Selasa 26 Apr 2022 16:25 WIB

Pada Jepang, Kepulauan Solomon Pastikan tak Ada Pangkalan Militer China

Kepulauan Solomon tidak berniat mengizinkan China mendirikan pangkalan militer

Rep: Lintar Satria/ Red: Esthi Maharani
Perdana Menteri Kepulauan Solomon Mannaseh Sogavare memberitahu delegasi Jepang, ia tidak berniat mengizinkan China mendirikan pangkalan militer di negaranya.
Foto: Thomas Peter/Pool Photo via AP
Perdana Menteri Kepulauan Solomon Mannaseh Sogavare memberitahu delegasi Jepang, ia tidak berniat mengizinkan China mendirikan pangkalan militer di negaranya.

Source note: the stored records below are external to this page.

-- ==== Sys2Proof/Machine/Move.lean ====
section
/-! DEFINITION. How one slot runs, and the moves that start no operation: to registers, to operand and
`.to` ports, and null moves (R59 to R63, R65, R66, R90). -/

namespace Sys2Proof.Machine

/-- Total width of a narrow format (R33). -/
def fmtWidth (f : Fmt) : Nat := boolCode f.sgn + f.ew + f.mw

/-- Energy class of an MMAC by the configured formats (R90). -/
def mmacClass (k : Core) : Nat :=
  match k.mx.cfg with
  | some g => if fmtWidth g.fa ≤ 4 ∧ fmtWidth g.fb ≤ 4 then 13 else 12
  | none => 12

/-- Energy class of a slot (R90). -/
def slotClass (i : Instr) (k : Core) : Nat :=
  match i with
  | .nullMove .. => 0
  | .moveToRegister .. => 1
  | .operandPortWrite .. => 1
  | .push .. => 15
  | .mmac .. => mmacClass k
  | i => match i.trigger with
    | some t => triggerClass t.port t.fsel
    | none => 0

/-- The charge of a committing slot (R90, R256). -/
def State.chargeSlot (s : State) (i : Instr) : State :=
  s.chargeUnits s.cur (s.weight ⟨slotClass i s.me % 16, Nat.mod_lt _ (by decide)⟩)

/-- The value slot i moves: the one saved at the read phase, or read now (R65, R68). -/
def State.slotValue (s : State) (i : Instr) : ReadRes :=
  match s.me.bs.ops[s.me.bs.slot]?.join with
  | some v => .val v
  | none => s.readSource i

/-- The commit of slot i, its charge included (R65, R256). -/
def State.commitSlot (s : State) (i : Instr) (f : V512 → State → Commit) : Commit :=
  match s.slotValue i with
  | .val v => f v (s.chargeSlot i)
  | .freeze w => .freeze w
  | .fault c a => .raise c a

/-- A handle port holds the scratchpad handle. -/
def Core.portSpad (k : Core) (p : Port) : Bool :=
  match k.port p with
  | some v => Handle.isSpad (BitVec.ofNat 128 v.toNat)
  | none => false

/-- Triggers that make memory accesses: none through the scratchpad handle, nor vld and vst (R314, R350, R364);
TRET reads its image. -/
def Core.memTrigger (k : Core) (i : Instr) : Bool :=
  match i with
  | .ld .. | .st .. | .lda .. | .strl .. | .pf .. => !k.portSpad .lsH
  | .vgth mem _ | .vsct mem _ => mem && !k.portSpad .vxH
  | .mld .. | .mst .. => !k.portSpad .mxH
  | .capst .. | .tret .. => !k.portSpad .syH
  | .atom .. | .clrd .. | .cms .. | .lock .. | .unlock .. | .sgPass .. | .cpGo .. | .gaGth .. | .gaSct ..
  | .snap .. | .snfind .. | .kvadv .. | .kvpin .. => true
  | _ => false

/-- An acquire of the strand unit holds the strand's later memory accesses until its result arrives
(R350, R364). -/
def Core.acquireHolds (k : Core) (i : Instr) : Bool := k.memTrigger i && k.fl.any (·.acq)

/-- Triggers that access the scratchpad, but for load-acquires and store-releases. -/
def Core.spadTrigger (k : Core) (i : Instr) : Bool :=
  match i with
  | .ld .. | .st .. => k.portSpad .lsH
  | .vld .. | .vst .. | .mldc .. | .cpGo .. | .gaGth .. | .gaSct .. | .sgPass .. | .clrd .. | .cms .. => true
  | .vgth mem _ | .vsct mem _ => !mem || k.portSpad .vxH
  | .mld .. | .mst .. => k.portSpad .mxH
  | .capst .. | .tret .. => k.portSpad .syH
  | _ => false

/-- A load-acquire or store-release through the scratchpad handle still waits for its turn: later accesses to the
scratchpad come after it (R162, R317, log 41). -/
def State.spadHolds (s : State) (i : Instr) : Bool :=
  s.me.spadTrigger i && s.reqs.any fun q =>
    q.core == s.cur && q.held && (match q.kind with | .spad _ => true | _ => false)

/-- The core runs its cluster's phase strand in an active phase (R281). -/
def State.inPhase (s : State) : Bool :=
  let h := (s.cluster (clusterOf s.cur)).hedge
  h.active && h.strand == some s.cur

/-- Triggers that the phase strand may not commit (R281). -/
def State.phaseBars (s : State) (i : Instr) : Bool :=
  s.inPhase && (match i.unit? with
    | some .mx | some .sg | some .cp | some .ga | some .ls | some .tk => true
    | _ => false)

/-- An access of a slot is held: behind an acquire still to arrive, or behind an ordered access of the scratchpad. -/
def State.holds (s : State) (i : Instr) : Bool := s.me.acquireHolds i || s.spadHolds i

/-- What a slot that is held waits for. -/
def State.holdWait (s : State) (i : Instr) : Wait :=
  if s.me.acquireHolds i then s.waitFor (·.acq)
  else s.waitOn fun q => match q.kind with | .spad _ => true | _ => false

/-- What a slot's commit is barred by before its own meaning: a phase, an acquire still to arrive, or an ordered access
of the scratchpad still to be made. -/
def State.guardMove (s : State) (i : Instr) (c : Commit) : Commit :=
  if s.phaseBars i then .raise .illopd none
  else if s.holds i then .freeze (s.holdWait i) else c

/-- One move as a step of the executing core: its commit, its freeze, or its fault (R65, R66). -/
def runMove (i : Instr) (f : V512 → State → Commit) (s : State) : Host.Outcome State Fault Refusal :=
  match s.slotValue i with
  | .freeze w => .next (s.freeze [w] s.me.bs.slot)
  | .fault c a => .next ((s.reportRead i).fault c a s.me.bs.slot false)
  | .val v =>
    match s.guardMove i (f v (s.chargeSlot i)) with
    | .ok t => .next t.flushDeferred
    | .early c a r => .next ((s.applyReport r).fault c (some a) s.me.bs.slot false)
    | .late c a r => .next ((s.applyReport r).fault c (some a) s.me.bs.slot true)
    | .raise c a => .next (s.fault c a s.me.bs.slot true)
    | .after t c a => .next (t.fault c (some a) (s.me.bs.slot + 1) true)
    | .freeze w => .next (s.freeze [w] s.me.bs.slot)

/-- Registers a move to a register writes, by class and destination (R60). -/
def moveDest (src : Src) (dst : RegName) : Nat :=
  match src.groupTo dst with
  | some (_, n) => n
  | none => 1

/-- A move to a register: groups as R60, V forced to 0 where an h register is written from g or o
registers (R156); it waits for a result pending in the register (R59). -/
def commitMoveToRegister (src : Src) (dst : RegName) (v : V512) (s : State) : Commit :=
  let k := s.me
  let n := moveDest src dst
  let l := groupNames k.vrb k.prb dst.toNat n
  if l.any k.busyReg then .freeze (s.waitFor fun f => l.any fun n => f.names.contains n)
  else
    let x := if nameSpace dst.toNat = .h ∧ src.cls = .s
      then (Handle.invalid (BitVec.ofNat 128 v.toNat)).toNat else v.toNat
    .ok (s.onMe fun k => k.writeRegs k.vrb k.prb dst.toNat n x)

/-- A value a `.to` port accepts: bits [63:8] zero and a register name R59 accepts (R62, R19). A name in m or a is refused
here too, at the move to the port: R89 raises ILLOPD for it without saying at which move (log 16). -/
def toValueOk (v : Nat) (inUi : Bool) : Bool :=
  decide (v < 256) &&
  (match nameSpace v with
    | .sp | .un | .m | .a => false
    | .x => inUi
    | _ => true)

/-- A write of an operand or `.to` port (R61, R62). A scale port waits for a scale load of its register
in no way: the load's latency is exposed (R192). -/
def commitOperandPortWrite (p : Port) (v : V512) (s : State) : Commit :=
  if p.isTo && !toValueOk v.toNat s.me.ui.active then .raise .illopd none
  else .ok (s.onMe fun k => k.setPort p v)

/-- A null move does nothing (R63). -/
def commitNullMove (_v : V512) (s : State) : Commit := .ok s

def execMoveToRegister (src : Src) (dst : RegName) (s : State) : Host.Outcome State Fault Refusal :=
  runMove (.moveToRegister src dst) (commitMoveToRegister src dst) s

def execOperandPortWrite (src : Src) (p : Port) (s : State) : Host.Outcome State Fault Refusal :=
  runMove (.operandPortWrite src p) (commitOperandPortWrite p) s

def execNullMove (ssp : BitVec 2) (v : BitVec 8) (k : Bool) (f : BitVec 4) (s : State) :
    Host.Outcome State Fault Refusal :=
  runMove (.nullMove ssp v k f) commitNullMove s

end Sys2Proof.Machine
end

REPUBLIKA.CO.ID, TOKYO -- Perdana Menteri Kepulauan Solomon Mannaseh Sogavare memberitahu delegasi Jepang, ia tidak berniat mengizinkan China mendirikan pangkalan militer di negaranya. Hal ini disampaikan Menteri Luar Negeri Jepang Yoshimasa Hayashi, Selasa (26/4/2022).

Pada awal bulan ini China menandatangani perjanjian keamanan dengan Kepulauan Solomon. Washington dan sekutu-sekutunya khawatir perjanjian itu akan memperluas kehadiran militer China di kawasan.

Baca Juga

Dalam pernyataannya Kamis (21/4/2022) lalu  Kepala Kabinet Jepang Hirokazu Matsuno mengatakan perjanjian keamanan antara China dan Kepulauan Solomon mungkin akan berdampak pada keamanan di kawasan. Matsuno mengatakan hal ini akan menjadi topik pembahasan antara pemerintah Jepang dan Selandia Baru.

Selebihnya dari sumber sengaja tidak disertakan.